Gao et al. described the synthesis of AsTNP and relevant nanoparticles in detail (1). The methoxy PEG-PCL (MPEG-PCL; molecular weight (MW), 3–15 kDa), R-carboxyl PEG-PCL (HOOC-PEG-PCL; MW, 3.4–15 kDa), and maleimide PEG-PCL (MAL-PEG-PCL; MW, 3.4–15 kDa) diblock copolymers were synthesized with ring-opening polymerization of the ε-caprolactone in dry toluene with MPEG, HOOC-PEG, or maleimide-PEG as the initiator and stannous octoate as the catalyst. The chemical structures of the three diblock copolymers were confirmed with 1H NMR. The MW of the MPEG-PCL, HOOC-PEG-PCL, and MAL-PEG-PCL was 14,947.6, 14,975.5, and 16,866.8 Da, respectively.

The PEG-PCL nanoparticles (designated as NP) were prepared with an emulsion/solvent evaporation method (1). The carboxyl unit of NP was then activated and conjugated with AS1411 through reaction for 4 h in the dark (designated as AsNP). Conjugation of TGN was achieved by reaction with NP (designated as TNP) or AsNP (designated as AsTNP) for 6 h in the dark. Sepharose CL-4B column was used to remove the free AS1411 and TGN. For imaging and therapeutic purposes, DTX-, coumarin-6-, and DiR-loaded nanoparticles were also prepared separately with similar procedures.

Gao et al. characterized the size, morphology, and zeta potential of this system (1). Dynamic light scattering revealed that NP, AsNP, AsTNP, and TNP had diameters of 151.6 nm, 162.8 nm, 170.6 nm, and 153.6 nm, respectively. Conjugation with AS1411 or TGN slightly increased the particle sizes, and encapsulation of DTX, coumarin-6, or DiR did not affect the particle size. Transmission electron microscopy showed that these particles were generally spheroid in shape. The zeta potential was approximately −4.45 mV, −8.91 mV, −8.79 mV, and −2.31 mV for NP, AsNP, AsTNP, and TNP, respectively. The negative charge of the AS1411 lowered the zeta potentials of the AsNP and AsTNP compared to that of the NP. The information on how many TGN or AS1411 were bound per NP was not provided.

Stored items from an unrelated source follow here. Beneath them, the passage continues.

-- ==== Sys2Proof/Laws/Words.lean ====
section
/-! SUPPORT. What an arithmetic word leaves: its results in D, its flags, and nothing else (R70, R77, R86). -/

namespace Sys2Proof.Machine

/-! ### Registers -/

theorem key_inj {n m L K : Nat} (hL : L < 32) (hK : K < 32) : n * 32 + L = m * 32 + K ↔ n = m ∧ L = K := by omega

theorem Course.readV_writeV (c : Course) (n L m K : Nat) (x : W32) (hL : L < 32) (hK : K < 32) :
    (c.writeV n L x).readV m K = if m = n ∧ K = L then x else c.readV m K := by
  simp [Course.readV, Course.writeV, get_assign, key_inj hK hL]

theorem Course.readY_writeY (c : Course) (n L m K : Nat) (x : W32) (hL : L < 32) (hK : K < 32) :
    (c.writeY n L x).readY m K = if m = n ∧ K = L then x else c.readY m K := by
  simp [Course.readY, Course.writeY, get_assign, key_inj hK hL]

theorem Course.readS_writeS (c : Course) (n m : Nat) (x : W32) :
    (c.writeS n x).readS m = if m = n then x else c.readS m := by
  simp [Course.readS, Course.writeS, get_assign]

@[simp] theorem Course.readY_writeV (c : Course) (n L m K : Nat) (x : W32) : (c.writeV n L x).readY m K = c.readY m K := rfl
@[simp] theorem Course.readS_writeV (c : Course) (n L m : Nat) (x : W32) : (c.writeV n L x).readS m = c.readS m := rfl
@[simp] theorem Course.readV_writeY (c : Course) (n L m K : Nat) (x : W32) : (c.writeY n L x).readV m K = c.readV m K := rfl
@[simp] theorem Course.readS_writeY (c : Course) (n L m : Nat) (x : W32) : (c.writeY n L x).readS m = c.readS m := rfl
@[simp] theorem Course.readV_writeS (c : Course) (n m K : Nat) (x : W32) : (c.writeS n x).readV m K = c.readV m K := rfl
@[simp] theorem Course.readY_writeS (c : Course) (n m K : Nat) (x : W32) : (c.writeS n x).readY m K = c.readY m K := rfl

theorem pair_high_low (x : W64) : pair (high32 x) (low32 x) = x := by
  apply BitVec.eq_of_getLsbD_eq
  intro i hi
  simp only [pair, high32, low32, BitVec.getLsbD_append, BitVec.getLsbD_setWidth, BitVec.getLsbD_ushiftRight]
  by_cases h : i < 32
  · simp [h]
  · have h' : i - 32 < 32 := by omega
    simp [h, h', show 32 + (i - 32) = i by omega]

/-! ### One result -/

theorem Course.dest_result (c : Course) (w : Fields) (wide : Bool) (L : Nat) (x : W64) (hd : destOk w = true) (hL : L < 32) :
    (c.result w wide L x).dest w wide L = narrow wide x := by
  unfold Course.result Course.dest narrow
  unfold destOk at hd
  cases h : w.d <;> rw [h] at hd <;> simp at hd
  · cases hs : w.hints.sym <;> cases wide <;>
      simp [Course.writeShadow, Course.writeVal, Course.readVal, Course.readV_writeV, hL,
        Course.readY, Course.writeY, get_assign, pair_high_low]
  · cases wide <;> simp [Course.writeSVal, Course.readSVal, Course.readS_writeS, pair_high_low]

theorem Course.dest_result_other (c : Course) (w : Fields) (wide : Bool) (L K : Nat) (x : W64)
    (hv : ∃ n, w.d = .v n) (hL : L < 32) (hK : K < 32) (h : K ≠ L) :
    (c.result w wide L x).dest w wide K = c.dest w wide K := by
  obtain ⟨n, hn⟩ := hv
  unfold Course.result Course.dest
  rw [hn]
  cases hs : w.hints.sym <;> cases wide <;>
    simp [Course.writeShadow, Course.writeVal, Course.readVal, Course.readV_writeV, hL, hK, h,
      Course.readY, Course.writeY, get_assign, key_inj]
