-- ==== Sys2Proof/Tests/Slice0.lean ====
section
/-! SUPPORT. Tests of the model against the spec's words and worked values, and for every statement a state and operands
that meet its hypotheses. -/

namespace Sys2Proof.Tests

open Sys2Proof Sys2Proof.Machine

set_option Elab.async false

/-! ### Small states -/

/-- The hints of a plain word: STALL 1. -/
def hint : Hints := { reuseB := false, reuseA := false, reconv := false, sym := false, uniform := false, energy := 0, bump := 0,
                      yield := false, stall := 1 }

/-- A plain word. -/
def word (d a b : Operand) (ty : Ty := .i32) (imm : W32 := 0) (modx : Bool := false) (hints : Hints := hint) : Fields :=
  ⟨0, false, d, a, b, ty, .rne, false, modx, imm, hints⟩

def vr (n : Fin 128) : Operand := .v n
def sr (n : Fin 64) : Operand := .s n
def pr (n : Fin 32) : Operand := .pred false n

/-- The course of the small states: lanes 0 and 1 stand at 0x10000. -/
def course : Course := { stamp := 3, grid := 1, team := 2, launch := 3,
                         entries := [(0, { mask := 3, valid := true, pc := 0x10000 })] }

/-- A state with one course of one team on core 0, in a context whose page at 0x10000 grants everything. -/
def small (c : Course := course) (t : Team := {}) (k : Core := {}) (x : Ctx := {}) (g : Grid := {}) : State :=
  { State.reset with
    mem := [(0x1000, 1), (0x1001, 0x20), (0x2000, 1), (0x2001, 0x30), (0x3000, 1), (0x3001, 0x40), (0x4000, 1), (0x4001, 0x50),
            (0x5080, 0x81), (0x5081, 7), (0x5082, 1)]
    cores := [(0, { k with courses := [(0, c)] })]
    ctxs := [(0, { x with state := 1, ptroot := 0x1000 })]
    grids := [(1, g)]
    teams := [(2, { t with grid := 1, slots := [0] })]
    stamp := 4 }

/-- `State.Ready` as a computation. -/
def readyB (s : State) (w : Fields) : Bool :=
  match s.frag w with
  | some f => !s.gated f w && f.exec != 0 && !(w.hints.sym && (f.exec &&& ~~~ f.c.propOpen) != 0)
  | none => false

def fragOf (s : State) (w : Fields) : Frag :=
  (s.frag w).getD { core := 0, slot := 0, entry := 0, c := {}, pc := 0, active := 0, exec := 0, asid := 0, op := 0 }

theorem ready_of (s : State) (w : Fields) (h : readyB s w = true) : s.Ready w (fragOf s w) := by
  unfold readyB at h
  unfold fragOf
  cases hf : s.frag w with
  | none => simp [hf] at h
  | some f =>
    simp only [hf, Bool.and_eq_true, Bool.not_eq_true', bne_iff_ne, ne_eq] at h
    exact ⟨⟨hf, h.1.1, h.1.2⟩, by simpa using h.2⟩

/-- Some fragment of a state may issue a word and meets a condition. -/
def Meets (s : State) (w : Fields) (P : Frag → Prop) : Prop := ∃ f, s.Ready w f ∧ P f

theorem meets {s : State} {w : Fields} {P : Frag → Prop} (h : readyB s w = true) (hp : P (fragOf s w)) : Meets s w P :=
  ⟨_, ready_of s w h, hp⟩

/-! ### Decoding: words written out from R68 to R85 and the entries -/

def rounded (r : Rnd) (w : Fields) : Fields := { w with round := r }
def energy (e : Fin 4) (w : Fields) : Fields := { w with hints := { w.hints with energy := e } }

/-- R85's worked word: FADD.f16 v10, v11, 0.1 rounded up. -/
def fadd : Fields := energy 1 (rounded .rup (word (vr 10) (vr 11) .imm .f16 0x3DCCCCCD))

theorem test_decode_fadd : decode 0x01013DCCCCCD2AE00B0A0060 = .ok (.fadd fadd) := by decide +kernel
/-- R85: opcode 0x1B0 is unassigned; TYPE 15 is reserved; B of 0xE2 names nothing; a hint's reserved bit is set; UNIFORM with v
registers; SYM outside v96 to v111. -/
theorem test_decode_rejects : decode 0x01013DCCCCCD2AE00B0A01B0 = .error .illegalOpcode ∧
    decode 0x01013DCCCCCD2FE00B0A0060 = .error .reservedField ∧
    decode 0x0101000000002AE20B0A0060 = .error .illegalOperand ∧
    decode 0x81013DCCCCCD2AE00B0A0060 = .error .reservedField ∧
    decode 0x05013DCCCCCD2AE00B0A0060 = .error .illegalOperand ∧
    decode 0x09013DCCCCCD2AE00B0A0060 = .error .illegalOperand := by decide +kernel
/-- R71, R82, R88, R168, R211: IMM32 of CALL `.ind`; SYM of GPOP and XCHG, which write a predicate; A of a global MDRAIN is a
pair of s registers, and A of SREAD a special register. -/
theorem test_decode_rejects_fields : decode 0x000100000001800002040003 = .error .reservedField ∧
    decode 0x08010000003B03000660014B = .error .reservedField ∧ decode 0x080100001FFF0E83026000CE = .error .reservedField ∧
    decode 0x0001000000000800E1010187 = .error .illegalOperand ∧ decode 0x00010000000003000202000C = .error .illegalOperand := by
  decide +kernel
/-- R77: GNEG of p0 is legal; R74: FADD takes every ROUND. -/
theorem test_decode_guard : decode 0x01013DCCCCCD2AE00B0A4060 = .ok (.fadd { fadd with gneg := true }) ∧
    decode 0x01013DCCCCCD0AE00B0A0060 = .ok (.fadd { fadd with round := .rne }) := by decide +kernel
/-- R89's worked word: `?p1 bra even, join`. -/
theorem test_decode_bra : decode 0x0001000C0009000000000201 =
    .ok (.bra { word .none .none .none .i32 0x000C0009 with guard := 1 }) := by decide +kernel
theorem test_decode_ffma : decode 0x020100000000190604020063 =
    .ok (.ffma (energy 2 (rounded .rtz (word (vr 2) (vr 4) (vr 6) .f64)))) := by decide +kernel
theorem test_decode_frcp : decode 0x0001000000000800020100B0 = .ok (.frcpExact (word (vr 1) (vr 2) .none .f32)) := by
  decide +kernel
theorem test_decode_cvt : decode 0x0001000000083000040300B8 =
    .ok (.cvt (rounded .rdn (word (vr 3) (vr 4) .none .i32 8))) := by decide +kernel
theorem test_decode_pand : decode 0x0001000000000023020100C0 =
    .ok (.pand (word (pr 1) (pr 2) (.pred true 3))) := by decide +kernel
theorem test_decode_shfl : decode 0x0001000000008E07060500CA =
    .ok (.shfl (word (vr 5) (vr 6) (vr 7) .b32 0 true)) := by decide +kernel
/-- R138's worked word: `ld.acq.h3 v2, v4`, and with `.promote`. -/
theorem test_decode_ld :
    decode 0x0121000000120E00040200E0 = .ok (.ld (energy 1 (word (vr 2) (vr 4) .none .b32 0x12 false { hint with bump := 1 }))) ∧
    decode 0x0121000000128E00040200E0 = .ok (.ld (energy 1 (word (vr 2) (vr 4) .none .b32 0x12 true { hint with bump := 1 }))) := by
  decide +kernel
/-- R143: `.max` at scope 3 with both orders. -/
theorem test_decode_atom : decode 0x00010000005A0004080A0120 =
    .ok (.atom (word (vr 10) (vr 8) (vr 4) .i32 0x5A)) := by decide +kernel
theorem test_decode_bexpect : decode 0x00010000001F000003000143 = .error .reservedField ∧
    decode 0x00010000000F000003000143 = .ok (.bexpect (word .none (vr 3) .none .i32 15)) := by decide +kernel
theorem test_decode_gpop : decode 0x00010000003B03000604014B =
    .ok (.gpop (word (vr 4) (vr 6) .none .n64 0x3B)) := by decide +kernel
theorem test_decode_zld : decode 0x0001000000000914100C0160 = .ok (.zld (word (vr 12) (vr 16) (vr 20) .f64)) := by decide +kernel
theorem test_decode_copy : decode 0x000100000000000082000168 = .ok (.copy (word .none (sr 2) .none)) := by decide +kernel
/-- The worked word of 07: `mmac acc0, s2, s3, 8192`. -/
theorem test_decode_mmac : decode 0x038100000100008382000183 =
    .ok (.mmac (energy 3 (word (.tile 0) (sr 2) (sr 3) .i32 0x100 false { hint with bump := 4 }))) := by decide +kernel
theorem test_decode_sym : decode 0x080100000000000201600020 =
    .ok (.add (word (vr 96) (vr 1) (vr 2) .i32 0 false { hint with sym := true })) := by decide +kernel
theorem test_decode_prop : decode 0x0001000000000000000001A0 = .ok (.prop (word .none .none .none)) := by decide +kernel

/-- Every instruction, in a form of its entry, as its 96 bits. -/
def words_control : List (BitVec 96 × Instr) :=
  [(0x000100000000000000000000, .nop (word .none .none .none .i32 0)),
   (0x000100030002000000000001, .bra (word .none .none .none .i32 0x30002)),
   (0x000100030000000002000002, .brx (word .none (vr 2) .none .i32 0x30000)),
   (0x000100000123000000040003, .call (word (vr 4) .none .none .i32 0x123)),
   (0x000100000000800002040003, .callInd (word (vr 4) (vr 2) .none .i32 0 true)),
   (0x000100000000000002000004, .ret (word .none (vr 2) .none .i32 0)),
   (0x000100000000800000000004, .retTrap (word .none .none .none .i32 0 true)),
   (0x000100000000000000000005, .exit (word .none .none .none .i32 0)),
   (0x00010000FFFF000000000006, .trap (word .none .none .none .i32 0xffff)),
   (0x000100000000000000000007, .bkpt (word .none .none .none .i32 0)),
   (0x000100000000000000000008, .yield (word .none .none .none .i32 0)),
   (0x000100000000000002010009, .launch (word (vr 1) (vr 2) .none .i32 0)),
   (0x0001000000400000E000000A, .phase (word .none .imm .none .i32 0x40)),
   (0x00010000000000000000000B, .tokpass (word .none .none .none .i32 0)),
   (0x0001000000000300CE02000C, .sread (word (vr 2) (.special .clock) .none .n64 0)),
   (0x0401000003028300008A000C, .sreadCtl (word (sr 10) .none .none .n64 0x302 true { hint with uniform := true })),
   (0x0001000000000E0001D3000D, .swrite (word (.code 0xD3) (vr 1) .none .b32 0)),
   (0x00010000030283000200000D, .swriteCtl (word .none (vr 2) .none .n64 0x302 true)),
   (0x00010000000000840100000E, .capture (word .none (vr 1) (sr 4) .i32 0)),
   (0x00010000000000020105000F, .restore (word (vr 5) (vr 1) (vr 2) .i32 0)),
   (0x000100000002000002000010, .tlbinvPage (word .none (vr 2) .none .i32 2)),
   (0x00010000000A000402000010, .tlbinvRange (word .none (vr 2) (vr 4) .i32 0xa)),
   (0x000100000012800000000010, .tlbinvAll (word .none .none .none .i32 0x12 true)),
   (0x000100000000000002000011, .poisonclr (word .none (vr 2) .none .i32 0))]

theorem test_decode_control : ∀ p ∈ words_control, decode p.1 = .ok p.2 := by decide +kernel

def words_integer : List (BitVec 96 × Instr) :=
  [(0x0001FFFFFFFF40E002010020, .add { word (vr 1) (vr 2) .imm .i32 0xffffffff with sat := true }),
   (0x040100000000018382810021, .sub (word (sr 1) (sr 2) (sr 3) .n32 0 false { hint with uniform := true })),
   (0x000100000000020604020022, .mul (word (vr 2) (vr 4) (vr 6) .i64 0)),
   (0x000100000000038604020023, .mulhi (word (vr 2) (vr 4) (sr 6) .n64 0)),
   (0x000100000000040302010024, .mad (word (vr 1) (vr 2) (vr 3) .i16 0)),
   (0x000100000000050302010025, .div (word (vr 1) (vr 2) (vr 3) .n16 0)),
   (0x000100000000060302010026, .rem (word (vr 1) (vr 2) (vr 3) .i8 0)),
   (0x000100000000070302010027, .min (word (vr 1) (vr 2) (vr 3) .n8 0)),
   (0x0001000000000003C0010028, .max (word (vr 1) (.special .lane) (vr 3) .i32 0)),
   (0x000100000000000002010029, .abs (word (vr 1) (vr 2) .none .i32 0)),
   (0x00010000000001000201002A, .neg (word (vr 1) (vr 2) .none .n32 0)),
   (0x0001000000000E030201002B, .and (word (vr 1) (vr 2) (vr 3) .b32 0)),
   (0x00010000000003E10402002C, .or (word (vr 2) (vr 4) .zero .n64 0)),
   (0x0001000000010E03E001002D, .xor (word (vr 1) .imm (vr 3) .b32 1)),
   (0x0001000000000E000201002E, .not (word (vr 1) (vr 2) .none .b32 0)),
   (0x000100000000030704020030, .shl (word (vr 2) (vr 4) (vr 7) .n64 0)),
   (0x0001000000000E0302010031, .shr (word (vr 1) (vr 2) (vr 3) .b32 0)),
   (0x000100000000020704020032, .sar (word (vr 2) (vr 4) (vr 7) .i64 0)),
   (0x00010000001F0EE002010033, .rot (word (vr 1) (vr 2) .imm .b32 0x1f)),
   (0x000100000000030002010034, .clz (word (vr 1) (vr 2) .none .n64 0)),
   (0x0001000000000E0002010035, .popc (word (vr 1) (vr 2) .none .b32 0)),
   (0x0001000000000E0002010036, .brev (word (vr 1) (vr 2) .none .b32 0)),
   (0x00010000080400E002010037, .bfx (word (vr 1) (vr 2) .imm .i32 0x804)),
   (0x0001000008040EE002010038, .bfi (word (vr 1) (vr 2) .imm .b32 0x804)),
   (0x000100000003830704020039, .lea (word (vr 2) (vr 4) (vr 7) .n64 3 true)),
   (0x00010000001F08030201003A, .sel (word (vr 1) (vr 2) (vr 3) .f32 0x1f)),
   (0x00010000000A20E00103003B, .cmp { word (pr 3) (vr 1) .imm .i32 0xa with round := .rup }),
   (0x00013F8000000C00E001003C, .mov (word (vr 1) .imm .none .e4m3 0x3f800000)),
   (0x00010000000005030201003D, .addmin (word (vr 1) (vr 2) (vr 3) .n16 0))]

theorem test_decode_integer : ∀ p ∈ words_integer, decode p.1 = .ok p.2 := by decide +kernel

def words_floating : List (BitVec 96 × Instr) :=
  [(0x000100000000E80302010060, .fadd { word (vr 1) (vr 2) (vr 3) .f32 0 true with round := .rup, sat := true }),
   (0x000100000000090604020061, .fsub (word (vr 2) (vr 4) (vr 6) .f64 0)),
   (0x0001000000003A0302010062, .fmul { word (vr 1) (vr 2) (vr 3) .f16 0 with round := .rdn }),
   (0x0001000000009B0302010063, .ffma { word (vr 1) (vr 2) (vr 3) .bf16 0 true with round := .rtz }),
   (0x000100000000080302010064, .fmin (word (vr 1) (vr 2) (vr 3) .f32 0)),
   (0x000100000000080302010065, .fmax (word (vr 1) (vr 2) (vr 3) .f32 0)),
   (0x000100000000080002010066, .fabs (word (vr 1) (vr 2) .none .f32 0)),
   (0x000100000000090004020067, .fneg (word (vr 2) (vr 4) .none .f64 0)),
   (0x000100000000B80302010068, .fcmp { word (pr 1) (vr 2) (vr 3) .f32 0 true with round := .rdn }),
   (0x000100000000090002010069, .fclass (word (vr 1) (vr 2) .none .f64 0)),
   (0x00010000000008030201006A, .fdiv (word (vr 1) (vr 2) (vr 3) .f32 0)),
   (0x00010000000088000201006B, .fsqrt (word (vr 1) (vr 2) .none .f32 0 true)),
   (0x00010000000028000201006C, .frnd { word (vr 1) (vr 2) .none .f32 0 with round := .rup }),
   (0x00010000000009070402006D, .fscale (word (vr 2) (vr 4) (vr 7) .f64 0)),
   (0x00010000000008030201006E, .faddmin (word (vr 1) (vr 2) (vr 3) .f32 0)),
   (0x0001000000000A040201006F, .fdot4 (word (vr 1) (vr 2) (vr 4) .f16 0))]

theorem test_decode_floating : ∀ p ∈ words_floating, decode p.1 = .ok p.2 := by decide +kernel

Release of encapsulated coumarin-6 and DiR from the particles was evaluated with a dialysis method, and the results showed that the accumulated release of coumarin-6 and DiR from the particles was <0.1% of their total amounts within three days. The DTX encapsulation efficiency (DTX encapsulated/DTX total × 100%) and drug-loading capacity (DTX encapsulated/materials × 100%) were 47.8% and 1.59%, respectively.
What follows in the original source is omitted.